Given peak fossil fuels, the prospects for increasing, or even just maintaining, gross energy depends heavily on how fast renewable energy and nuclear power can be scaled up. Nuclear energy currently accounts for 4.5% of energy supply, but globally is in decline and there are good reasons for thinking that it will not — and should not —play a major role in the future energy mix (see i.e Our Renewable Future, Heinberg & Fridley, 2016, p132–135).

In 2016, all forms of renewable electricity (i.e. excluding bio-fuel) accounted for about 10% of global energy consumption in 2016, but a large portion of this was hydroelectricity, which has limited potential for expansion. Wind, Solar PV and Concentrated Solar Power (CSP) are generally agreed to be the major renewable technologies capable of a large increase in capacity but, notwithstanding rapid growth in recent years, in 2016 they still accounted for just 2.2% of world primary energy consumption.

Insight: In recent years many ‘green-growth’ reports have been published with optimistic renewable energy forecasts — one even claiming that renewables could supply all world energy (not just electricity) by 2050. But, it should be recognised that this would require a very dramatic increase in the rate of growth in renewable capacity.

In the last six years, new investment (including government, private sector etc) in all forms of renewable energy has leveled off at around the $300 billion a year. Heinberg and Fridley (p.123) estimate that this rate of investment would have to multiplied by more than a factor of ten and continued each year for several decades, if renewable energy was to meet current global energy demand, let alone the projected doubling of demand in most mainstream energy scenarios.

In other words, it would require an upfront annual investment of US$3 trillion a year (and more over the entire life cycle).

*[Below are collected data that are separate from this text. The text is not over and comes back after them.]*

-- ==== Sys2Proof/Machine/State.lean ====
section
/-! DEFINITION. The state of one Goane device, as plain data, and the state after reset. Each structure names the rules
that give its fields. Maps from numbers are lists of pairs; a number without a pair has the default value. -/
namespace Sys2Proof.Machine

/-- Why the machine stops. Raised only by an access to a physical address that the spec says does not exist (R92,
R108): safe, since the hardware has no behaviour there that the spec gives. -/
inductive Fault where
  /-- Raised by every memory operation whose die-local, TCM or scratchpad address lies outside the tiers. Safe. -/
  | hole (addr : Nat)
  deriving DecidableEq, Repr

/-- Why an instruction has no meaning in the model. -/
inductive Refusal where
  /-- Raised by the dispatch arm of a constructor that has no meaning yet. Safe. -/
  | notModelled (mnemonic : String)
  deriving DecidableEq, Repr

/-- The states of a frame (R67). -/
inductive FState where
  | free | ready | running | parked | stopped
  deriving DecidableEq, Repr

/-- What a parked frame does with the values it waits for (R70). -/
inductive Then where
  | word   (d : BitVec 5) (size : Nat) (signed : Bool)
  | cap    (d : BitVec 4)
  | lanes  (d : BitVec 5) (acc : VReg) (rids : List (Nat × Nat)) (size : Nat)
  | atomic (d : BitVec 5) (wide : Bool)
  | objver (d : BitVec 5)
  | members (d : BitVec 5) (group : Nat) (got : List (Nat × Word)) (rids : List (Nat × Nat))
  | table  (bank : Nat) (got : List (Nat × Lane)) (rids : List (Nat × Nat))
  | tests (got : List (Nat × Word)) (rids : List (Nat × Nat))    -- what the homes of BARANY's barriers say (R203)
  | checked (place : Option Nat)                  -- the layout checks of far objects that a push names (R151), and its place in the line (R402)
  | image  (got : List (Nat × List Byte)) (rids : List (Nat × Nat))    -- pieces of an image or of data, by offset (R384)
  deriving DecidableEq, Repr

/-- A barrier that a frame waits for (R203): the register's number, the object and offset at its home, the home core,
and the number of the request when the home is another device's. -/
structure BarRef where
  n    : Nat
  oid  : BitVec 40
  off  : Nat
  home : Nat
  rid  : Option Nat
  deriving DecidableEq, Repr

/-- What a SEND parked with reason CREDIT waits for (R70, R74, R75, R416): a reply slot of its core, an entry of an
inbound queue of this device, one on another device, or one of the inter-pod transmit buffer. -/
inductive Credit where
  | slot
  | queue (core : Nat) (urgent : Bool)
  | far (coreid : Nat) (urgent : Bool)
  | pods
  deriving DecidableEq, Repr

/-- Why a frame is parked, and what its instruction still owes (R70). Where nothing is owed the instruction executes
again. -/
inductive Park where
  | remote  (ilen : Nat) (pend : List Nat) (fin : Then)
  | reply   (slot : Nat) (gb : BitVec 5) (n : BitVec 3)
  | credit (want : Credit)
  | engine (queue : Bool) (since : Nat)     -- queue: the job queue, else the command FIFO; the step in which it parked
  | barrier (d : BitVec 5) (any : Bool) (bars : List BarRef)
  | job     (d : BitVec 5) (id : Nat)
  | claim   (d : BitVec 5) (slot : Nat) (gen : BitVec 20)
  | waita   (d : BitVec 5) (expected : Word) (addr : Nat) (full : Bool) (since : Nat)
  | hbar    (b : HbarKey)
  | coll    (id : Nat)
  | fault
  | trapped (cause : BitVec 8) (eval : Word)
  | convert (oid : BitVec 40)
  | locks (oid : BitVec 40) (from_ : BitVec 16) (trig : Option (Nat × Nat))    -- a converter takes the locks of its object (R152)
  | abandoned                                -- a trap has ended the wait; the kernel disposes of the frame (R69, R159)
  deriving DecidableEq, Repr

/-- An entry of an inbound queue (R74): the message, its arrival time and place in the order of arrival, where it came
from, and whether its reply token has been used (DEFER, R360). -/
structure QEntry where
  msg     : Msg
  arrival : Nat
  serial  : Nat
  origin  : Origin
  used    : Bool
  deriving DecidableEq, Repr

/-- What a frame that waits in place waits for (R72). -/
inductive Wait where
  | release (reach : Nat)        -- acknowledgements within the reach, and the frame's buffered stores
  | acks (reach : Nat)           -- acknowledgements within the reach
  | sending (reach : Nat) (drain : Bool)   -- the release of a SEND or of a scoped store, which heave-to ends (R418, R424)
  | drained (addr n : Nat)       -- the frame's buffered stores to some bytes (R443)
  | ending (e : Option QEntry)   -- the frame's buffered stores, at whose end the activation ends (R360, R361)
  | halted                       -- the supervisor frame after HALT (R367)
  | room                         -- a free store-buffer entry
  | entering                     -- the instruction's remaining stores (R451)
  | ack (rid : Nat)
  | pushing (rid : Nat)          -- the addition to a barrier of another device that precedes a push (R195)
  | group (g : Nat)              -- no collective of the group in flight
  | tile (t upto : Nat)          -- no job of the core on the tile that was accepted before the wait began
  | bank (b : Nat)               -- no unfinished lut8 job of the core on the bank
  | loading (b : Nat)            -- no MMLDT of the core at work on the bank
  | watermark (oid : BitVec 40) (lo hi : Nat)
  | translation (die pasid page : Nat) (write : Bool)
  | resync (g : Nat) (d : BitVec 5) (pos : Nat)    -- the member that has been asked for the table (R258)
  | restored                     -- a resynchronisation abandoned at the halt, until its partition is restored (R355)
  | pageRequests
  | updates (home : Nat)         -- barrier updates of the core under way to a home (R217, R334)
  | migration (ctx : Nat) (oid : BitVec 40) (page : Nat)   -- a page under migration (R111)
  | install (reach : Nat)      -- the release of a switch by MINST (R148, R384)
  | table (m : BitVec 24)        -- stores to the constant table of a version of a module that is to go (R107, R158)
  | purge (m : BitVec 24) (own : Option Nat)   -- a hard purge of a module: this frame's, with its count, or another's
  deriving DecidableEq, Repr

/-- A store that is to enter the memory order (R99, R123): its flat address, its bytes, the capability it carries, if
any, the object, and for a paged object the offset in it, by which the store finds the page's frame when it is performed
(R111, R114). -/
structure PStore where
  frame : Nat
  ctx   : Nat
  oid   : BitVec 40
  addr  : Nat
  bytes : List Byte
  cap   : Option Cap
  paged : Option Nat
  deriving DecidableEq, Repr

/-- An unacknowledged posted access (R124): its number and the smallest scope code whose instance holds its home. -/
structure Posted where
  rid   : Nat
  reach : Nat
  atomic : Bool
  deriving DecidableEq, Repr

/-- What an activation runs for (R83, R152, R271). -/
inductive ActKind where
  | message
  | converter (oid : BitVec 40) (layout : BitVec 16)   -- its object, and the layout of the version it runs for
  | upcall (kind : Nat)
  deriving DecidableEq, Repr

/-- One activation (R83): its message, its tenant and its reply token as dispatched. -/
structure Activation where
  kind  : ActKind
  ctx   : Nat
  entry : Option QEntry
  token : Cap
  used  : Bool
  dtime : Nat
  deriving DecidableEq, Repr

/-- A precise trap that has been raised and not been disposed of (R267); later tells that it is taken when its STOPPED
frame is restored (R159). -/
structure TrapRec where
  cause : BitVec 8
  eval  : Word
  taken : Bool
  pk    : Bool
  later : Bool
  deriving DecidableEq, Repr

By comparison, in 2014 the IEA estimated that global investment for all energy supply (i.e fossil fuels and renewables etc) in 2035 would be US $2 trillion per year. In addition, if fossil fuel capacity is to be phased out entirely by 2050, it would require much premature scrapping of existing capital — depriving investors of making full returns on their capital — which can be expected to trigger fierce resistance from large sections, if not the entire, transnational capitalist class.

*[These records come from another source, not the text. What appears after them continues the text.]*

/-- Bytes are written and the tags of the granules they touch cleared; with a capability the granule's tag becomes the
capability's (R99). -/
def State.writeBytes (s : State) (a : Nat) (bs : List Byte) (cap : Option Cap) : State :=
  let cleared := s.tags.filter (fun g => !(granules a bs.length).contains g)
  { s with
    mem := memPut s.mem a bs
    tags := match cap with
      | some c => if c.tag then insertNat cleared (a / 16) else cleared
      | none => cleared }

/-- The capability as 16 bytes (R96): the low dword at the lower address. -/
def capNat (c : Cap) : Nat :=
  c.len.toNat + 2 ^ 36 * (c.base.toNat + 2 ^ 36 * (c.oid.toNat + 2 ^ 40 * (c.kind.toNat + 2 ^ 8 * c.rights.toNat)))

def capOf (tag : Bool) (n : Nat) : Cap where
  tag := tag
  rights := BitVec.ofNat 8 (bitsOf n 127 120)
  kind := BitVec.ofNat 8 (bitsOf n 119 112)
  oid := BitVec.ofNat 40 (bitsOf n 111 72)
  base := BitVec.ofNat 36 (bitsOf n 71 36)
  len := BitVec.ofNat 36 (bitsOf n 35 0)

/-- A flat address that does not exist, for an offset outside the memory that a descriptor names (log 77). -/
def noAddr (off : Nat) : Nat := 2 ^ 46 + off

/-- The flat address of a place in each tier: die memory, TCM, scratchpad, host memory by PASID, the PCI Express bus
(log 9). -/
def dieAddr (die local_ : Nat) : Nat := if local_ < 2 ^ 40 then die * 2 ^ 40 + local_ else noAddr local_

def tcmAddr (core off : Nat) : Nat := if off < 2 ^ 17 then 2 ^ 43 + core * 2 ^ 17 + off else noAddr off

def padAddr (cluster off : Nat) : Nat := if off < 2 ^ 21 then 2 ^ 44 + cluster * 2 ^ 21 + off else noAddr off

def hostAddr (pasid va : Nat) : Nat := 2 ^ 100 + pasid * 2 ^ 64 + va

def busAddr (a : Nat) : Nat := 2 ^ 90 + a

/-- The ranges of die-local physical addresses that exist (R108). -/
def localExists (a : Nat) : Bool :=
  decide (a < 0x80000000 ∨ (0x1000000000 ≤ a ∧ a < 0x2800000000))

/-- Whether a flat address exists (R92, R108). -/
def addrExists (a : Nat) : Bool :=
  if a < 2 ^ 42 then localExists (a % 2 ^ 40)
  else if a < 2 ^ 43 then false
  else if a < 2 ^ 44 then decide (a - 2 ^ 43 < 4096 * 2 ^ 17 ∧ (a - 2 ^ 43) / 2 ^ 20 % 128 < 96)
  else if a < 2 ^ 45 then decide (a - 2 ^ 44 < 512 * 2 ^ 21 ∧ (a - 2 ^ 44) / 2 ^ 21 % 128 < 96)
  else decide (2 ^ 90 ≤ a)

/-- The n bytes from a flat address up exist in one memory. -/
def spanExists (a n : Nat) : Bool :=
  let e := a + n - 1
  addrExists a && (n = 0 || (addrExists e &&
    (if a < 2 ^ 42 then a / 2 ^ 40 = e / 2 ^ 40
     else if a < 2 ^ 44 then a / 2 ^ 17 = e / 2 ^ 17
     else if a < 2 ^ 45 then a / 2 ^ 21 = e / 2 ^ 21
     else true)))

/-- The tier of a flat address (R92), as MACHINE's EVAL gives it. -/
def tierOf (a : Nat) : Nat :=
  if a < 2 ^ 42 then (if a % 2 ^ 40 < 0x80000000 then 2 else 3)
  else if a < 2 ^ 44 then 0 else if a < 2 ^ 45 then 1 else 4

/-- EVAL of MACHINE (R265): the tier and the die-local address or the offset within TCM or scratchpad. -/
def machineEval (a : Nat) : Word :=
  BitVec.ofNat 64 (tierOf a * 2 ^ 60 +
    (if a < 2 ^ 42 then a % 2 ^ 40 else if a < 2 ^ 44 then (a - 2 ^ 43) % 2 ^ 17 else (a - 2 ^ 44) % 2 ^ 21))

/-- An uncorrectable error among the n bytes from a up (R286). -/
def State.badAt (s : State) (a n : Nat) : Option Nat := s.bad.find? (fun x => decide (a ≤ x ∧ x < a + n))

/-! ### Trap causes (R265) -/

def ILLEGAL : BitVec 8 := 0x01
def PRIV : BitVec 8 := 0x02
def CAPTAG : BitVec 8 := 0x03
def CAPKIND : BitVec 8 := 0x04
def CAPBOUND : BitVec 8 := 0x05
def CAPRIGHT : BitVec 8 := 0x06
def ALIGN : BitVec 8 := 0x07
def STRAGGLER : BitVec 8 := 0x08
def LAYOUT : BitVec 8 := 0x09
def CONVFAIL : BitVec 8 := 0x0A
def BADTOKEN : BitVec 8 := 0x0B
def LATEOBJ : BitVec 8 := 0x0C
def AMOUNSUP : BitVec 8 := 0x0D
def REMOTEERR : BitVec 8 := 0x0E
def TRAPCODE : BitVec 8 := 0x10
def BKPTCODE : BitVec 8 := 0x11
def RESYNC : BitVec 8 := 0x12
def MACHINE : BitVec 8 := 0x13
def LINKFAIL : BitVec 8 := 0x14

/-- EVAL of CAPRIGHT (R450). -/
def rightEval (reason missing : Nat) : Word := BitVec.ofNat 64 (reason * 256 + missing)

/-! ### Taking a trap (R267) and returning (R268) -/

/-- EPC in link-value form (R141, R266). -/
def linkValue (ver : BitVec 8) (modid : BitVec 24) (off : BitVec 32) : Word := ver ++ modid ++ off

/-- Trap entry of a frame of core n (R267 steps 1 and 2): EPC, ECAUSE, EVAL and SSTATUS are written, KILL and SKIP are
cleared, and the supervisor frame becomes READY at the kernel's trap vector. -/
def State.enterTrap (s : State) (n f : Nat) (t : TrapRec) : State :=
  let c := s.coreAt n
  let fr := c.frameAt f
  let c := c.setFrame f { fr with trap := some { t with taken := true } }
  let sup := c.frameAt 10
  let c := c.setFrame 10 { sup with state := .ready, ready := s.ftime, pc := s.kernelVector, wait := none, park := none }
  s.setCore n { c with
    epc := linkValue fr.ver fr.modid fr.pc
    ecause := zext64 t.cause
    eval := t.eval
    sstatus := BitVec.ofNat 64 (f * 65536 + (if t.pk then 256 else 0))
    handling := true
    kernelRuns := true }

/-- A wait in place whose instruction ends before a stop, a purge or a trap from outside takes the frame (R331, R361,
R384, R392, R451). -/
def endsFirst : Option Wait → Bool
  | some .entering => true
  | some (.ack _) => true
  | some (.pushing _) => true
  | some (.ending _) => true
  | some (.purge _ (some _)) => true
  | some (.install _) => true
  | _ => false

/-- The frame of least number with a trap raised and not yet taken (R267 step 3); one that a hard purge raised in a
STOPPED frame waits for its restore (R159). -/
def Core.pendingTrap (c : Core) : Option (Nat × TrapRec) :=
  (List.range 11).findSome? (fun f =>
    let fr := c.frameAt f
    match fr.trap with
    | some t => if t.taken || t.later || endsFirst fr.wait then none else some (f, t)
    | none => none)

/-- A machine event's entry (R265, R267 step 4): EPC is 0 and TFRAME is 15 when no frame is named. -/
def State.enterEvent (s : State) (n : Nat) (e : MachEvent) : State :=
  let c := s.coreAt n
  let sup := c.frameAt 10
  let c := c.setFrame 10 { sup with state := .ready, ready := s.ftime, pc := s.kernelVector, wait := none, park := none }
  s.setCore n { c with
    epc := 0
    ecause := zext64 (if e.link then LINKFAIL else MACHINE)
    eval := e.eval
    sstatus := BitVec.ofNat 64 (e.frame * 65536)
    handling := true
    kernelRuns := true }

/-- The supervisor frame is busy with a trap or an event; one that waits after HALT takes the next (R367). -/
def Core.busy (c : Core) : Bool := c.handling && decide ((c.frameAt 10).wait ≠ some .halted)

/-- The supervisor frame takes the next trap or machine event of core n, when it is not handling one. -/
def State.takeNext (s : State) (n : Nat) : State :=
  let c := s.coreAt n
  if c.busy then s
  else match c.pendingTrap with
    | some (f, t) => s.enterTrap n f t
    | none =>
      match c.events with
      | e :: es => (s.setCore n { c with events := es }).enterEvent n e
      | [] => s

/-- A frame's trap is recorded: it stops issuing and stays in its state (R69). Its wait in place, if any, is abandoned with
what its instruction had gathered, but for one that ends first (R267 step 1, R65). -/
def Frame.trapped (fr : Frame) (cause : BitVec 8) (eval : Word) (pk : Bool) : Frame :=
  { fr with
    trap := some ⟨cause, eval, false, pk, false⟩
    wait := if endsFirst fr.wait then fr.wait else none
    park := match fr.park with
      | some _ => if fr.state = .parked ∨ fr.state = .stopped then some .abandoned else none
      | none => none }

/-- The reply slot and the entry that a frame's SEND holds are given back (R414, R418). -/
def State.dropSending (s : State) (n f : Nat) : State :=
  let c := s.coreAt n
  let fr := c.frameAt f
  let slots := match fr.txSlot with
    | some (i, seq) => put c.slots i ⟨false, seq, f, none, false, none⟩
    | none => c.slots
  s.setCore n { c.setFrame f { fr with txSlot := none, txEntry := none } with slots := slots }

/-- A location that has reported an uncorrectable error is retired (R286): it reports no more, and is replaced at the next
reassignment (log 75). -/
def State.retireAt (s : State) (a : Nat) : State := { s with bad := s.bad.filter (fun x => decide (x ≠ a)), retired := insertNat s.retired a }

/-- A precise trap of frame f of core n is raised and, when the supervisor frame is free, taken at once (R265, R267).
A trap of the supervisor frame itself is taken at once (log 15). -/
def State.raise (s : State) (n f : Nat) (cause : BitVec 8) (eval : Word) : State :=
  let s := if endsFirst (s.frameAt n f).wait then s else s.dropSending n f
  let s := s.setFrame n f ((s.frameAt n f).trapped cause eval false)
  if f = 10 then s.enterTrap n 10 ⟨cause, eval, false, false, false⟩ else s.takeNext n

/-- The monitor entry that a frame's WAITA holds frees (R443). -/
def State.freeMonitor (s : State) (n f : Nat) : State :=
  let k := clusterOf n
  let c := s.clusterAt k
  s.setCluster k { c with monitors := c.monitors.filter (fun q => decide (q ≠ (n, f))) }

/-- A collective whose frame no longer waits for it runs on without it (R378). -/
def State.orphan (s : State) (n f : Nat) : State :=
  { s with colls := s.colls.map (fun p => if p.2.core = n ∧ p.2.frame = f then (p.1, { p.2 with frame := 15 }) else p) }

/-- What a frame's instruction was waiting for is given up. -/
def State.abandon (s : State) (n f : Nat) : State := ((s.freeMonitor n f).orphan n f).dropSending n f

/-- A trap that abandons the wait of a PARKED frame, which stays PARKED (R69, R159, R266 PK). -/
def State.raiseParked (s : State) (n f : Nat) (cause : BitVec 8) (eval : Word) : State :=
  let s := s.abandon n f
  (s.setFrame n f ((s.frameAt n f).trapped cause eval true)).takeNext n

/-- A machine event of core n (R267 step 4). -/
def State.machine (s : State) (n : Nat) (link : Bool) (eval : Word) (frame : Nat) : State :=
  let c := s.coreAt n
  (s.setCore n { c with events := c.events ++ [⟨link, eval, frame⟩] }).takeNext n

Currently both oil and gas supply, if not coal, are growing much faster than all renewables, at least in absolute if not percentage terms. No wonder that the most ambitious IPCC emission reduction scenarios assume continued large scale use of fossil fuels through to 2050, and rely instead on highly uncertain and problematic ‘net emission’ technologies (i.e Carbon Capture and Storage, massive planting of trees etc).

Based on current trends, Minqi Li’s recent energy forecast predicts that the growth of renewable energy will, at best, offset the inevitable decline in fossil fuel energy over coming decades. He forecasts that a peak in gross global energy supply (including fossil fuels and renewables) will be reached by about 2050.

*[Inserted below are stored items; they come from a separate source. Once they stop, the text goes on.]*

-- ==== Sys2Proof/Machine/Operands.lean ====
section
/-! DEFINITION. The operand forms: immediates, 32-bit variants, shift amounts, branch targets, memory offsets, guarded
lanes; and the ways a register result ends an instruction. -/
namespace Sys2Proof.Machine

/-- The result of an operation at 64 bits, or with W32 at 32 bits of the low halves, sign-extended (R37, R170). -/
def atWidth (w : BitVec 1) (f64 : Word → Word → Word) (f32 : Lane → Lane → Lane) (a b : Word) : Word :=
  if w = 1 then (f32 (a.setWidth 32) (b.setWidth 32)).signExtend 64 else f64 a b

/-- SignExtend(IMM12, 12) (R38). -/
def imm12 (i : BitVec 12) : Word := i.signExtend 64

/-- The target of a branch with a signed offset in halfwords (R35, R41). -/
def target {n : Nat} (pc : BitVec 32) (off : BitVec n) : BitVec 32 := pc + BitVec.ofInt 32 (2 * off.toInt)

/-- The byte offset of an M-format access: OFF10 signed, times the size (R40). -/
def off10 (o : BitVec 10) (size : Nat) : Int := o.toInt * size

/-- The size in bytes that SZ gives (R40, R57). -/
def sizeOf2 (z : BitVec 2) : Nat := 2 ^ z.toNat

/-- The loaded bytes as a register value: zero- or sign-extended (R371). -/
def extendLoad (size : Nat) (signed : Bool) (v : Nat) : Word :=
  if signed then
    (if size = 1 then (BitVec.ofNat 8 v).signExtend 64 else if size = 2 then (BitVec.ofNat 16 v).signExtend 64
     else if size = 4 then (BitVec.ofNat 32 v).signExtend 64 else BitVec.ofNat 64 v)
  else BitVec.ofNat 64 (v % 2 ^ (8 * size))

/-- The index register of an MX access, as a signed byte offset (R40, R101). -/
def indexOff (fr : Frame) (g : BitVec 5) : Int := (fr.gpr g).toInt

/-- Whether lane l is guarded by mask register k: k0 selects all lanes (R55). -/
def Frame.guards (fr : Frame) (k : BitVec 3) (l : Nat) : Bool := (fr.mask k).getLsbD l

/-- A vector whose guarded lanes are f's and whose other lanes are kept (R171). -/
def Frame.lanewise (fr : Frame) (k : BitVec 3) (old : VReg) (f : Nat → Lane) : VReg :=
  Vector.ofFn (fun i => if fr.guards k i.val then f i.val else old[i])

/-- Lane l of a vector. -/
def lane (v : VReg) (l : Nat) : Lane := (v[l]?).getD 0

/-- The instruction writes a general register and the frame goes on. -/
def State.writeG (s : State) (d : BitVec 5) (v : Word) (len : Nat) : State :=
  s.setCur ((s.cur.setGpr d v).advance len)

def State.writeC (s : State) (d : BitVec 4) (v : Cap) (len : Nat) : State :=
  s.setCur ((s.cur.setCap d v).advance len)

def State.writeV (s : State) (d : BitVec 5) (v : VReg) (len : Nat) : State :=
  s.setCur ((s.cur.setVreg d v).advance len)

/-- The instruction changes nothing but the pc. -/
def State.skip (s : State) (len : Nat) : State := s.setCur (s.cur.advance len)

/-- The instruction jumps. -/
def State.jump (s : State) (pc : BitVec 32) : State := s.setCur { s.cur with pc := pc }

/-- Status(v) of R11: the status is written and the frame goes on. -/
def State.status (s : State) (d : BitVec 5) (v : Int) (len : Nat) : State := s.writeG d (Sys2Proof.status v) len

/-- The link value of a call (R141, R345); the supervisor frame's carries VER 0 and MODID 0 (R346). -/
def State.link (s : State) : Word :=
  let fr := s.cur
  if s.frame = 10 then linkValue 0 0 (fr.pc + 4) else linkValue fr.ver fr.modid (fr.pc + 4)

/-- The capability of a version's constant table that frames get in c3: rights R and C, and LEN 4,096 (R150). -/
def tableCap (v : Version) : Cap := ⟨true, rightR ||| rightC, 1, v.table, 0, 4096⟩

/-- A frame enters a version at an offset (R142). -/
def Frame.enter (fr : Frame) (m : BitVec 24) (v : Version) (pc : BitVec 32) : Frame :=
  { fr with ver := v.ver, modid := m, pc := pc, c := fr.c.set 3 (tableCap v) }

end Sys2Proof.Machine
end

This of course does not include the very real possibility of serious energy ‘bottlenecks,’ resulting, for example, from the peak in oil — for which no government is adequately preparing — and with no alternative liquid fuel source, on the scale required, readily available.

The Net Energy Equation

The foregoing has just been about gross energy, but as mentioned above, the real prospects for the growth-industrial economy depend on net energy, which alone fuels the non-energy sectors of the economy. This is where the picture gets really challenging.

With regards to fossil fuels, EROI is on a downward trajectory. The current estimate (in 2014) for global oil & gas is that EROI is about 18:1. And while it’s true that technological innovation can improve the efficiency of oil extraction, in general this is being overwhelmed by the increasing global reliance on lower EROI unconventional oil & gas sources — a trend which will continue from now until the end of the fossil fuel age.

Axiom 3: What is often overlooked, is that declining EROI will exacerbate the problem of peak fossil fuels.

As Charles Hall explains, declining EROI will accelerate the advent of peak fossil fuels, because more energy is needed just to maintain the ratio of net energy needed to fuel the economy. And when, inevitably, we begin to move down the other side of Hubbert’s peak, things will get even more challenging. At this point, decreasing gross supply will be combined with ever greater reliance on lower EROI supplies, rapidly reducing the amount of net energy available to society.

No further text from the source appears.